Supplied material START

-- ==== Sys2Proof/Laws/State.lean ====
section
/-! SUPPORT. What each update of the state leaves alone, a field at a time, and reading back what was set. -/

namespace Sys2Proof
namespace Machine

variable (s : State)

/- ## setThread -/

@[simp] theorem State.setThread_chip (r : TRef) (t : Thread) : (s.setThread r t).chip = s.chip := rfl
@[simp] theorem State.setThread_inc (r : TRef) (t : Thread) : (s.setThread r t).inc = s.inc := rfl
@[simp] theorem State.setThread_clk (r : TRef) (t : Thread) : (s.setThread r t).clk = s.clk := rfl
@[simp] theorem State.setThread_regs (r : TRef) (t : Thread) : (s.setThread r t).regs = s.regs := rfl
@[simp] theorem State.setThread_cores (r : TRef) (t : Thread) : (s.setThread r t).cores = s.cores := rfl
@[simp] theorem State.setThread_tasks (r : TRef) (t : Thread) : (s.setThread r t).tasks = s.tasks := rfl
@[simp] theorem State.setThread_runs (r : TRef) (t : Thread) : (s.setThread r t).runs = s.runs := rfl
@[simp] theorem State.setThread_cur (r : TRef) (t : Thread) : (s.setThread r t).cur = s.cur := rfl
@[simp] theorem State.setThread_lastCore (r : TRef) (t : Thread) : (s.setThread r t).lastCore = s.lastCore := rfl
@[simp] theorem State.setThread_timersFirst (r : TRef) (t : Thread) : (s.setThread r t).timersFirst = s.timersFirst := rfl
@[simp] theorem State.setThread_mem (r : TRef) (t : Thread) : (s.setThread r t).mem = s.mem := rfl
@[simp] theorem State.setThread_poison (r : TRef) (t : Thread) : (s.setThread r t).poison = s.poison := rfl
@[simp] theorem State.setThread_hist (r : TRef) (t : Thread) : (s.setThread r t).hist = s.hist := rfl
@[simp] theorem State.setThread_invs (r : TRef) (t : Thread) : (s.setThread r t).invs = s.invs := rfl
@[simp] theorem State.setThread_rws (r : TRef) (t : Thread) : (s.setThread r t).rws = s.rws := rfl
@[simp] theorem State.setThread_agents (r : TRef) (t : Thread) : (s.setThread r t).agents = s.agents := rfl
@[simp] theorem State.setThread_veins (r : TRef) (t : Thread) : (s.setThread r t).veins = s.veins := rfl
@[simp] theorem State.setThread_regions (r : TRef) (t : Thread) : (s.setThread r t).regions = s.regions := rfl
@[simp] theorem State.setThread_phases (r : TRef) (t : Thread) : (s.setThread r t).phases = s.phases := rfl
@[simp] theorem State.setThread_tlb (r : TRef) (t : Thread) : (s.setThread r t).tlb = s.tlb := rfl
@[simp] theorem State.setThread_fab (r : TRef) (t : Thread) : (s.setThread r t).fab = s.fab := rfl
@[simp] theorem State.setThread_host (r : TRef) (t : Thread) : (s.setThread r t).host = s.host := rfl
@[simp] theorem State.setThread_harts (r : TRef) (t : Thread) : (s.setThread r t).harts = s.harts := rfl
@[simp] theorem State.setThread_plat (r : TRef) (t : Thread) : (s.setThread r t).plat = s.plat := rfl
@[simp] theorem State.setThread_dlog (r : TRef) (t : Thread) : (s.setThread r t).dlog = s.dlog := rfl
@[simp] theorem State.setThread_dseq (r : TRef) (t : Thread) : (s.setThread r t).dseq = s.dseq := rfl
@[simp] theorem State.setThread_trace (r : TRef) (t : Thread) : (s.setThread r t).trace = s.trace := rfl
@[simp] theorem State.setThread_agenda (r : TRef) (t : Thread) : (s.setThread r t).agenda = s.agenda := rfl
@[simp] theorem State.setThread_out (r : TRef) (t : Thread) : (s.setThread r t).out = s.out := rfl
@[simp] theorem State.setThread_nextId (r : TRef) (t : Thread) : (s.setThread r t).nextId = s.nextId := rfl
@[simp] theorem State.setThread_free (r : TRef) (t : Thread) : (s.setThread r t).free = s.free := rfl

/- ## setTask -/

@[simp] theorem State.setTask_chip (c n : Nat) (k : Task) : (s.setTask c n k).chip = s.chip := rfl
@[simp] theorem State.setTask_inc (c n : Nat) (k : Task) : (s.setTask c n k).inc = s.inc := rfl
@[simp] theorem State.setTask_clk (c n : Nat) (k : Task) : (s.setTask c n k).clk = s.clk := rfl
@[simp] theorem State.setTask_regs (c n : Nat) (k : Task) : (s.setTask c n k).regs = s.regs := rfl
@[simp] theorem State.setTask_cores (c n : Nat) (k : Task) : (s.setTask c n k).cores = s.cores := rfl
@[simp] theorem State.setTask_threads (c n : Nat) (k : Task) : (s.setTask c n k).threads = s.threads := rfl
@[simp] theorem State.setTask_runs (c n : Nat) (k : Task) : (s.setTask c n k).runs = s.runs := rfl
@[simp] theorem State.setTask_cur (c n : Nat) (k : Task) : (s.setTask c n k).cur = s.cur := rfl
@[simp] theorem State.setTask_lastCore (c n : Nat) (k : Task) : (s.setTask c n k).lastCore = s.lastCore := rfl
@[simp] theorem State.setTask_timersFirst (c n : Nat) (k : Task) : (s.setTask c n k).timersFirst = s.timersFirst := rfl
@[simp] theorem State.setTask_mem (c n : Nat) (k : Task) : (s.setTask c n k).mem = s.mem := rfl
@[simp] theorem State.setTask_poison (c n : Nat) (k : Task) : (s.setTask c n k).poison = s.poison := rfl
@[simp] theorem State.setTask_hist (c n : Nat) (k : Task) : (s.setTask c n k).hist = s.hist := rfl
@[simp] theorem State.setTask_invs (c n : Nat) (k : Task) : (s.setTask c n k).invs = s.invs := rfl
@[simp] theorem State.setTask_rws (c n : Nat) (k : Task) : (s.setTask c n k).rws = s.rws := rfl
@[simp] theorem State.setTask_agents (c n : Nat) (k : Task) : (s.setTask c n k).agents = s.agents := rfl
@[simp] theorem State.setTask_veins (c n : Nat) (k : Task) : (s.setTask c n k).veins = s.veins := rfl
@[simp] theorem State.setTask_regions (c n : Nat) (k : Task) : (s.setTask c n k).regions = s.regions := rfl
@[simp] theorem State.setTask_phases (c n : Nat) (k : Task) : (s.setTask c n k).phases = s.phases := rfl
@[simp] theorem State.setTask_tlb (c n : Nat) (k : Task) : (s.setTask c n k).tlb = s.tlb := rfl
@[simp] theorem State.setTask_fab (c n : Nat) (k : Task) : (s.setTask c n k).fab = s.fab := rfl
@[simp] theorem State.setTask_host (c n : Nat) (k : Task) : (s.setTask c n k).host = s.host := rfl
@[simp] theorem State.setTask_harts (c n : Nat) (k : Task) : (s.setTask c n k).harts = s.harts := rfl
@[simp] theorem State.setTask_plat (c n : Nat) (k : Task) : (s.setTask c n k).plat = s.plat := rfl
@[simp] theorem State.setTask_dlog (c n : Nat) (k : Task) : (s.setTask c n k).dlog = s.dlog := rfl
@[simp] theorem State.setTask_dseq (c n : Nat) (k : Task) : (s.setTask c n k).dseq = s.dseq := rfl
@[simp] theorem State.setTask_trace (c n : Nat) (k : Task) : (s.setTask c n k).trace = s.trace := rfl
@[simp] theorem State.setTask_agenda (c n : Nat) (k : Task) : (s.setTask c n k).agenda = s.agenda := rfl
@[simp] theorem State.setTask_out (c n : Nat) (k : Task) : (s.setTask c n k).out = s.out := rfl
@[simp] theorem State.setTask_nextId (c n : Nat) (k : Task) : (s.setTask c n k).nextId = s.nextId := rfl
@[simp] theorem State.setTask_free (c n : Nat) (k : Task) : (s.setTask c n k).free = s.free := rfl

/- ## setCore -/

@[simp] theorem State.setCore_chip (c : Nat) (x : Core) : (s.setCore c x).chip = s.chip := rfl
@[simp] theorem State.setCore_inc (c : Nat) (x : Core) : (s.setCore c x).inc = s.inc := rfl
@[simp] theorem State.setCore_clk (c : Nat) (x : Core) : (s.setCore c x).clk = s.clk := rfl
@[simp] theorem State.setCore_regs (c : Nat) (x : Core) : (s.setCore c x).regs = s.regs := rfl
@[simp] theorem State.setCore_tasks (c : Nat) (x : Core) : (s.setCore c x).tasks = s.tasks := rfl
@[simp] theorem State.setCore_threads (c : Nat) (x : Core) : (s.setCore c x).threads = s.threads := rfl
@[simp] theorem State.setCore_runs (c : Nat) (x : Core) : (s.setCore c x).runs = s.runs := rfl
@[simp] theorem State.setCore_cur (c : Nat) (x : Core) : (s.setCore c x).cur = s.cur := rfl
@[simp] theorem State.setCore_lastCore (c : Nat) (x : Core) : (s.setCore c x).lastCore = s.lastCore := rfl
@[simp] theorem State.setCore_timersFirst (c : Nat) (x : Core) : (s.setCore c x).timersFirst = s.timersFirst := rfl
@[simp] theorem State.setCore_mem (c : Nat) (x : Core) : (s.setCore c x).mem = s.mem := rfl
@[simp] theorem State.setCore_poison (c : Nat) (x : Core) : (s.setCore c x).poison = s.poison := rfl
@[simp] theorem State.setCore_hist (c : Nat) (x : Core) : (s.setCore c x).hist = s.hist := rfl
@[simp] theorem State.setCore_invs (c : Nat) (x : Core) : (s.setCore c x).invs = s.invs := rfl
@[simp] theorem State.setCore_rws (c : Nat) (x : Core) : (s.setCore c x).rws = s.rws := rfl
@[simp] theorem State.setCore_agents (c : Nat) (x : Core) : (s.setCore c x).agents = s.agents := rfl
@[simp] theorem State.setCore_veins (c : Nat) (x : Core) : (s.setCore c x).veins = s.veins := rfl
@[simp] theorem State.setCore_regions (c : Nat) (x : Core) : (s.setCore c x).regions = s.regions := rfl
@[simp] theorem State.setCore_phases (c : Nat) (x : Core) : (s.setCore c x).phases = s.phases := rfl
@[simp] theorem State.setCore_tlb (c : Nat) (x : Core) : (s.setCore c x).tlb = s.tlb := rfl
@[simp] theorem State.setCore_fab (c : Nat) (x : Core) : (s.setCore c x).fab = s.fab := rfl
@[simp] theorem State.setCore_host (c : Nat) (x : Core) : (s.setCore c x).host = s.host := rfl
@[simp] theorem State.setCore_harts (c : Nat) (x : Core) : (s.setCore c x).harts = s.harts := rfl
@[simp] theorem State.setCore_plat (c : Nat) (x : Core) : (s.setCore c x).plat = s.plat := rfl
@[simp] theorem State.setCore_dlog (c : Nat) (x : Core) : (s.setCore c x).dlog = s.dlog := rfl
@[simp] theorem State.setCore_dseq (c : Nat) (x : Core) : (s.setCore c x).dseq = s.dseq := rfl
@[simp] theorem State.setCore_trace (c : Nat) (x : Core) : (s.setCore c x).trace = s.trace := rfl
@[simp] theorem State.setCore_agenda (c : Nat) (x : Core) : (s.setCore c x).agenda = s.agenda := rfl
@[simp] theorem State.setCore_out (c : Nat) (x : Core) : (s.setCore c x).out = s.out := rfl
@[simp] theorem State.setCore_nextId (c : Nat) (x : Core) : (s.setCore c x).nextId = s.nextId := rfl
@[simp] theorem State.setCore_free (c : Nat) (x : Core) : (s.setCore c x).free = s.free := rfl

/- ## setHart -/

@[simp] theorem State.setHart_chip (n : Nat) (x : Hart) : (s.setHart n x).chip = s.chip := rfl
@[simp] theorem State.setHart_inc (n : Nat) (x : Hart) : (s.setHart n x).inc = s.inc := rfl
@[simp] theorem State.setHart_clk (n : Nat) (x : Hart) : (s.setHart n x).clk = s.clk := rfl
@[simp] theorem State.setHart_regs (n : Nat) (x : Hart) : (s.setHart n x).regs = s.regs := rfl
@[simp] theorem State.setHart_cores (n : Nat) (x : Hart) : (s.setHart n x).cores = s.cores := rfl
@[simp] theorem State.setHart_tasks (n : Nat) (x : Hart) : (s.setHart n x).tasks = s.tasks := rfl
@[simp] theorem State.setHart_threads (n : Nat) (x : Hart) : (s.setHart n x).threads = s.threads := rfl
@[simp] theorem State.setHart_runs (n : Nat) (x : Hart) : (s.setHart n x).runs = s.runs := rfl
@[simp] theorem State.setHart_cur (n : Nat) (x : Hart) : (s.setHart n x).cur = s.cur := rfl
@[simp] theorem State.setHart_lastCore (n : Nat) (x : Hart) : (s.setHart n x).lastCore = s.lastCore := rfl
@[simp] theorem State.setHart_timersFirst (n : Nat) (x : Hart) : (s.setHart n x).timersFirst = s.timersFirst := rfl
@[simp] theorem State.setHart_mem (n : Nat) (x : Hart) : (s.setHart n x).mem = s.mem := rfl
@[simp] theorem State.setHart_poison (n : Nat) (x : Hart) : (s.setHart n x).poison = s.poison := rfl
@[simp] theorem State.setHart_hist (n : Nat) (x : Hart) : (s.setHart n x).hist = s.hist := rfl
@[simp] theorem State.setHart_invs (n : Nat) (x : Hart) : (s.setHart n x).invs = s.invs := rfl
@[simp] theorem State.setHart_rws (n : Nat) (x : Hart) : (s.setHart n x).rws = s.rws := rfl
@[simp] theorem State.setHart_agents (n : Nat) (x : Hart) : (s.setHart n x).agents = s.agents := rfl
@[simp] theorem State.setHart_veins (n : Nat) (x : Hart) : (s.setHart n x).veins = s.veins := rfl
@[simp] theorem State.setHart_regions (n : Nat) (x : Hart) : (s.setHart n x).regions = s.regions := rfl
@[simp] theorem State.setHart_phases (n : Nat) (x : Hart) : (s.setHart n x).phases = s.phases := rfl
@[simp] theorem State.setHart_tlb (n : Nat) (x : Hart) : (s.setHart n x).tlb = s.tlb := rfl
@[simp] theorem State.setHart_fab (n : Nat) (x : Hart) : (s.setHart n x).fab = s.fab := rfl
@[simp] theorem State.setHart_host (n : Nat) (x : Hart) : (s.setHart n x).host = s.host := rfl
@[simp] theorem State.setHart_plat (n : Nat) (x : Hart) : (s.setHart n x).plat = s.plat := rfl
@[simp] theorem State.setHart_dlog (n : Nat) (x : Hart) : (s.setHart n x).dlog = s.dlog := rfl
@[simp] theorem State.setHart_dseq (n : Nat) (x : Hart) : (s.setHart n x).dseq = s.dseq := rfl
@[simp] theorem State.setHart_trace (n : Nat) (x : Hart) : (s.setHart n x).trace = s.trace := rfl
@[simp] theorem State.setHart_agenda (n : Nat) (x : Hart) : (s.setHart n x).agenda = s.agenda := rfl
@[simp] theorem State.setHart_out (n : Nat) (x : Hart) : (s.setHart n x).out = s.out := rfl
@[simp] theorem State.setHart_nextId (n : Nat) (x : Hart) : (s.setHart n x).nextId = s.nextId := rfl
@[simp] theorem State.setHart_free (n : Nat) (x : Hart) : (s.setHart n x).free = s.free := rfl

Supplied material END

Provide the number of lines in the data above that contain the string "tasks", and nothing else.

| Your response |
3